Background: Tissue ischemia leads towards a significant depletion of cellular high-energy compounds. Kinins stabilize the pool of cellular high-energy compounds during ischemia and reperfusion. Their protective action mechanism remains partially understood. The purpose of this study was to determine the influence of kinins on the activity of selected Krebs cycle and pentose phosphate pathway enzymes as well as on levels of cellular high-energy compounds during ischemia and reperfusion.

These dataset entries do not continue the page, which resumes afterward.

-- ==== Sys2Proof/Machine/Csr.lean ====
section
/-! DEFINITION. CSR space (R12 to R14, R281, R400, R430, R468, R538): every register a bus master can read or write, and
PCIe inbound accesses (R428). -/

namespace Sys2Proof.Machine

/-- R430: the blocks, with an offset from the block's base. -/
inductive CsrBlock where
  | matrix (off : Nat)
  | own (off : Nat)
  | boot (off : Nat)
  | quartz (off : Nat)
  | router (off : Nat)
  | hbm (stack off : Nat)
  | rings (off : Nat)
  | dataPath
  | none
  deriving DecidableEq, Repr

/-- The block of an offset from 0x8000_0000. -/
def csrBlock (o : Nat) : CsrBlock :=
  if o < 0x1000 then .matrix o
  else if o < 0x2000 then .own (o - 0x1000)
  else if o < 0x3000 then .boot (o - 0x2000)
  else if o < 0x4000 then .quartz (o - 0x3000)
  else if 0x10000 ≤ o && o < 0x20000 then .router (o - 0x10000)
  else if 0x20000 ≤ o && o < 0x60000 then .hbm ((o - 0x20000) / 0x10000) ((o - 0x20000) % 0x10000)
  else if 0x1000000 ≤ o && o < 0x3000000 then .rings (o - 0x1000000)
  else if 0x4000000 ≤ o && o < 0x8000000 then .dataPath
  else .none

/-- The block and offset of an address. -/
def csrAt (addr : Nat) : CsrBlock := if 0x80000000 ≤ addr && addr < 0x90000000 then csrBlock (addr - 0x80000000) else .none

/-- Element of an array of 64-bit registers at `base`. -/
def regIndex (base n off : Nat) : Option Nat := if base ≤ off && off < base + 8 * n then some ((off - base) / 8) else none

/-! ## Reads -/

/-- Pieces of one requester in flight at the moment, at most its limit and those it was granted (log entry 3). -/
def State.requesterInflight (s : State) (m : Nat) : Nat :=
  Config.freeNat s.draws (2 + m) % (min (requesterLimit m) (kvGet 0 s.mem.grants m) + 1)

def State.readMatrix (s : State) (off : Nat) : Nat :=
  let m := s.mem
  match regIndex 0x100 16 off, regIndex 0x200 16 off with
  | some i, _ => requesterLimit i + s.requesterInflight i * 2 ^ 16
  | none, some i => kvGet 0 m.grants i
  | none, none =>
    if off = 0 then b2n m.remap
    else if off = 8 then s.inflightNow + m.peak * 2 ^ 16
    else if off = 0x10 then m.hostHi
    else if off = 0x18 then m.decerrAddr + m.decerrReq * 2 ^ 48 + b2n m.decerrWrite * 2 ^ 52 + b2n m.decerrValid * 2 ^ 63
    else if off = 0x20 then m.decerrCount
    else if off = 0x28 then m.errCount
    else if off = 0x30 then m.resetPieces
    else 0

def State.readOwn (s : State) (off : Nat) : Nat :=
  let o := s.own
  if off = 0 then
    (match o.owner with | some c => c.ep.val * 4 + (if c.ep = 0 then c.port else 0) * 2 ^ 16 | none => 0) + o.mode.code +
    o.gen * 2 ^ 32
  else if off = 8 then o.leaseMs + (if o.mode = .unowned then 0 else o.leaseLeft / 1000) * 2 ^ 32
  else 0

def State.readBoot (s : State) (off : Nat) : Nat :=
  let p := s.pwr
  let q := p.quiesce
  match regIndex 8 6 off, regIndex 0x100 96 off with
  | some w, _ => lfld p.measure (8 * w) 8
  | none, some d => let v := s.domain d; v.state.code + v.mode * 4 + v.fences * 2 ^ 32
  | none, none =>
    if off = 0 then p.phase + p.slot * 2 ^ 4 + p.keySlot * 2 ^ 6 + p.cause * 2 ^ 8 + p.fail * 2 ^ 16 + p.secVer * 2 ^ 32
    else if off = 0x38 then p.otpWord + p.minVersion * 2 ^ 8
    else if off = 0x40 then p.recAddr
    else if off = 0x58 then b2n q.active + 2 * b2n (q.ack ≠ .released) + 4 * b2n q.timeout + 8 * b2n q.pinLow
    else 0

def State.readQuartz (s : State) (off : Nat) : Nat :=
  let n := s.qz.snap
  if off = 0 then 2 * b2n n.valid + 4 * b2n n.suspect + 8 * b2n n.noMap + n.seq * 2 ^ 16
  else if off = 8 then n.sec
  else if off = 0x10 then n.ns + n.frac * 2 ^ 32
  else if off = 0x18 then n.index
  else if off = 0x20 then s.qzStatus
  else if off = 0x28 then s.qz.sticky
  else 0

/-- The 64 bits of a long flag word. -/
def wordOf (n w : Nat) : Nat := n / 2 ^ (64 * w) % 2 ^ 64

def State.readRouter (s : State) (off : Nat) : Nat :=
  let r := s.er
  match regIndex 0x1000 128 off, regIndex 0x1400 128 off, regIndex 0x2000 256 off, regIndex 0x2800 128 off,
      regIndex 0x3000 256 off with
  | some c, _, _, _, _ => kvGet 0 r.sel c
  | none, some c, _, _, _ => kvGet 0 r.fixEn c
  | none, none, some p, _, _ => kvGet 0 r.pcount p
  | none, none, none, some c, _ => kvGet 0 r.ccount c
  | none, none, none, none, some p => kvGet 0xFFFF r.pqueue p
  | none, none, none, none, none =>
    if off = 0 then r.mode
    else if off = 0x10 then r.swIndex
    else if off = 0x20 then r.lost
    else match regIndex 0x100 4 off, regIndex 0x140 2 off, regIndex 0x160 2 off with
      | some w, _, _ => wordOf r.pflag w
      | none, some w, _ => wordOf r.cact w
      | none, none, some w => wordOf r.covr w
      | none, none, none => 0

def State.readHbmCtl (s : State) (h off : Nat) : Nat :=
  let c := s.mem.hc h
  let d := (s.domain (76 + h)).state
  match regIndex 0x100 32 off with
  | some n =>
    -- queue entries at the moment are a matter of time (log entry 3); empty where no access has been made
    (if c.reads = 0 then 0 else Config.freeNat s.draws (32 + 2 * n) % 65) +
    Config.freeNat s.draws (33 + 2 * n) % (kvGet 0 c.wrPeak n + 1) * 2 ^ 8 + kvGet 0 c.wrPeak n * 2 ^ 16
  | none =>
    if off = 0 then b2n c.trained + 2 * b2n (d = .draining) + 4 * b2n (d = .off)
    else if off = 8 then c.ceCount
    else if off = 0x10 then c.ueCount
    else if off = 0x18 then c.parRetry
    else if off = 0x20 then c.parFail
    else if off = 0x28 then c.scrubPos
    else if off = 0x38 then c.injAddr
    else 0

def State.readRings (s : State) (off : Nat) : Nat :=
  if off = 0 then 4096 + 256 * 2 ^ 16
  else if off = 8 then s.ring.dbBad
  else if off = 0x10 then s.ring.recLost
  else if 0x10000 ≤ off && off < 0x50000 then
    let q := s.queue ((off - 0x10000) / 64)
    match off % 64 with
    | 0 => q.base | 8 => q.cfgWord | 0x10 => q.wb | 0x18 => q.prod | 0x20 => q.cons | 0x28 => q.coal | 0x30 => q.errWord
    | 0x38 => q.drops | _ => 0
  else if 0x60000 ≤ off && off < 0x64000 then
    let n := (off - 0x60000) / 64
    let c := s.dma n
    match off % 64 with
    | 0 => c.cfgWord | 8 => s.dcStatus n | 0x10 => c.descs | 0x18 => c.bytes | 0x20 => c.errs | _ => 0
  else 0

/-- R437, R515: the domain whose registers these are, PCIe for queues and DMA for channels; none: always served. -/
def csrDomain : CsrBlock → Option Nat
  | .rings o =>
    if (0x10000 ≤ o && o < 0x50000) || 0x1000000 ≤ o then some 85
    else if 0x60000 ≤ o && o < 0x64000 then some 94 else none
  | _ => none

def State.csrServed (s : State) (addr : Nat) : Bool :=
  match csrDomain (csrAt addr) with | some d => s.domainOn d | none => true

/-- R14: a read has no effect but its grant; what depends on timing or is not specified is drawn afresh. -/
def State.csrRead (s : State) (req addr : Nat) : State × Resp × Nat :=
  let s0 := s.grant req
  if 2 < req then (s0.decErr req addr false, .decerr, 0)
  else if addr % 8 ≠ 0 || !s.csrServed addr then (s0.errResp, .err, 0)
  else
    match csrAt addr with
    | .none => (s0.decErr req addr false, .decerr, 0)
    | .matrix o => (s0.draw, .ok, s.readMatrix o % 2 ^ 64)
    | .own o => (s0, .ok, s.readOwn o % 2 ^ 64)
    | .boot o => (s0, .ok, s.readBoot o % 2 ^ 64)
    | .quartz o => (s0, .ok, s.readQuartz o % 2 ^ 64)
    | .router o => (s0, .ok, s.readRouter o % 2 ^ 64)
    | .hbm h o => (s0.draw, .ok, s.readHbmCtl h o % 2 ^ 64)
    | .rings o => (s0.draw, .ok, s.readRings o % 2 ^ 64)
    | .dataPath => (s0.draw, .ok, Config.freeNat s.draws 0 % 2 ^ 64)

/-! ## Writes -/

/-- W1C on a word of a long flag register. -/
def clearWord (n w value : Nat) : Nat := (bitsOf 64 value).foldl (fun m b => withBit m (64 * w + b) false) n

def State.writeMatrix (s : State) (off value : Nat) : State :=
  if off = 0 then s.mapMem fun m => { m with remap := m.remap || bit value 0 }
  else if off = 0x10 then s.mapMem fun m => { m with hostHi := value % 2 ^ 24 }
  else if off = 0x18 then s.mapMem fun m => { m with decerrValid := m.decerrValid && !bit value 63 }
  else s

def State.writeBoot (s : State) (off value : Nat) : State :=
  if off = 0x40 then (if s.pwr.phase = 5 then s.mapPwr fun p => { p with recAddr := value % 2 ^ 22 } else s)
  else if off = 0x48 then evBtRecData value s
  else if off = 0x50 then evBtRecGo value s
  else if off = 0x58 then
    s.mapPwr fun p => let q := { p.quiesce with timeout := p.quiesce.timeout && !bit value 2 }; { p with quiesce := q }
  else s

def State.writeQuartz (s : State) (off value : Nat) : State :=
  if off = 0 then evQzSnapTake value s
  else if off = 0x28 then
    -- a bit stands while its cause does
    s.mapQz fun q => { q with sticky := (bitsOf 5 value).foldl (fun m b => withBit m b (bit q.causes b)) q.sticky }
  else s

def State.writeRouter (s : State) (off value : Nat) : State :=
  if off = 8 then evErSwFire value s
  else if off = 0x10 then s.mapEr fun r => { r with swIndex := value % 2 ^ 64 }
  else if off = 0x18 then evErCfire value s
  else match regIndex 0x100 4 off, regIndex 0x140 2 off, regIndex 0x160 2 off, regIndex 0x3000 256 off with
    | some w, _, _, _ => s.mapEr fun r => { r with pflag := clearWord r.pflag w value }
    | none, some w, _, _ => s.mapEr fun r => { r with cact := clearWord r.cact w value }
    | none, none, some w, _ => s.mapEr fun r => { r with covr := clearWord r.covr w value }
    | none, none, none, some p => s.mapEr fun r => { r with pqueue := kvSet 0xFFFF r.pqueue p (value % 65536) }
    | none, none, none, none => evErConfigWrite off value s

def State.writeHbmCtl (s : State) (h off value : Nat) : State :=
  if off = 0x30 then (if value % 4 = 0 then s else s.bumpHc h fun c => { c with injMode := value % 4 })
  else if off = 0x38 then evHcInjAddr (if h = 0 then 0 else if h = 1 then 1 else if h = 2 then 2 else 3) value s
  else s

def State.writeRings (s : State) (off value : Nat) : State :=
  if 0x1000000 ≤ off then (if off % 4096 = 0 then evRqDb ((off - 0x1000000) / 4096) value s else s)
  else if 0x10000 ≤ off && off < 0x50000 then
    let n := (off - 0x10000) / 64
    let q := s.queue n
    let open_ := n < 8 && !q.enable
    match off % 64 with
    | 0 => if open_ then s.setQueue n { q with base := value % 2 ^ 48 } else s
    | 8 => evRqCfgEnable n value s
    | 0x10 => if open_ then s.setQueue n { q with wb := value % 2 ^ 48 } else s
    | 0x28 => if open_ then s.setQueue n { q with coal := value % 65536 } else s
    | 0x30 => s.setQueue n { q with dbBad := q.dbBad && !bit value 0, accessErr := q.accessErr && !bit value 1 }
    | _ => s
  else s

/-- The effect of a write that reaches its register. What a data-path CSR does to the products is open (R424). -/
def State.writeReg (s : State) (addr value : Nat) : State :=
  match csrAt addr with
  | .matrix off => s.writeMatrix off value
  | .boot off => s.writeBoot off value
  | .quartz off => s.writeQuartz off value
  | .router off => s.writeRouter off value
  | .hbm h off => s.writeHbmCtl h off value
  | .rings off => s.writeRings off value
  | .dataPath => { s.draw with stg := { s.stg with touched := some s.draws } }
  | .own _ | .none => s

/-- A write of 8 bytes by a bus master. -/
def State.csrStore (s : State) (req addr value : Nat) : State × Resp :=
  let s0 := s.grant req
  if 2 < req then (s0.decErr req addr true, .decerr)
  else if addr % 8 ≠ 0 || !s.coreMayWrite req then (s0.errResp, .err)
  else if csrAt addr = .none then (s0.decErr req addr true, .decerr)
  else if !s.csrServed addr then (s0.errResp, .err)
  else (s0.writeReg addr (value % 2 ^ 64), .ok)

def evCsrWrite (addr value master : Nat) (s : State) : State := (s.csrStore master addr value).1

def execCsrWrite (addr value master : Nat) (s : State) : Host.Outcome State Fault Refusal :=
  guarded (.csrWrite addr value master) s (evCsrWrite addr value master s)

/-! ## PCIe inbound (R428) -/

/-- R527: in RECOVERY only the boot status block is served. -/
def State.inboundBoot (s : State) (addr : Nat) : Bool :=
  s.pwr.phase ≠ 5 || (match csrAt addr with | .boot _ => true | _ => false)

/-- The reply to an inbound read: data, Unsupported Request or Completer Abort. -/
def State.completeRead (s : State) (r : Resp) (data : List Byte) : State :=
  match r with
  | .ok => s.emit (.readData data)
  | .err => s.emit .readAbort
  | .decerr => s.emit .readUnsupported

def evPcieInboundRead (place : BarPlace) (len : Nat) (s : State) : State :=
  let addr := place.bar.address place.off
  if !s.linkUp then s
  else
    match place.bar with
    | .csr =>
      if !s.inboundBoot addr || len ≠ 8 then ((s.grant 2).errResp).completeRead .err []
      else let (s1, r, v) := s.csrRead 2 addr; s1.completeRead r (leBytes 8 v)
    | .hbm =>
      if s.pwr.phase = 5 then ((s.grant 2).errResp).completeRead .err []
      else
        let x := s.readRange 2 addr len
        x.st.completeRead (match x.fail with | some (_, r) => r | none => .ok) x.data

def execPcieInboundRead (place : BarPlace) (len : Nat) (s : State) : Host.Outcome State Fault Refusal :=
  guarded (.pcieInboundRead place len) s (evPcieInboundRead place len s)

/-- A write error is dropped, and counted in MX_ERR_COUNT. -/
def evPcieInboundWrite (place : BarPlace) (data : List Byte) (s : State) : State :=
  let addr := place.bar.address place.off
  if !s.linkUp then s
  else
    match place.bar with
    | .csr =>
      if !s.inboundBoot addr || data.length ≠ 8 then (s.grant 2).errResp else (s.csrStore 2 addr (leNat data)).1
    | .hbm =>
      if s.pwr.phase = 5 then (s.grant 2).errResp
      else (cuts 256 addr data.length).foldl (fun u c => u.inboundPiece c.1 (slice data (c.1 - addr) c.2)) s

def execPcieInboundWrite (place : BarPlace) (data : List Byte) (s : State) : Host.Outcome State Fault Refusal :=
  guarded (.pcieInboundWrite place data) s (evPcieInboundWrite place data s)

end Sys2Proof.Machine
end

Material/Methods: We used an experimental model of ischemia-reperfusion in the rats hind limb. Placebo, bradykinin, captopril or captopril with bradykinin receptor antagonists were administered intraperitoneally before reperfusion. We measured the levels of adenine nucleotides as well as isocitrate dehydrogenase (EC 1.1.1.42) and glucose-6-phosphate dehydrogenase activities (EC 1.1.1.49) in skeletal muscles during ischemia and the 1st, 3rd and 10th minute of reperfusion.
Results: Ischemia-reperfusion led to a significant reduction of adenyl nucleotide levels and enzymes activities. The administration of captopril and bradykinin produced a significant decrease of measured values. Bradykinin receptor antagonists suppressed the beneficial influence of captopril.
Conclusions: Kinins that activate Krebs cycle and pentose phosphate pathway enzymes exert a protective effect on the energetic balance in rat skeletal muscles, during ischemia and reperfusion.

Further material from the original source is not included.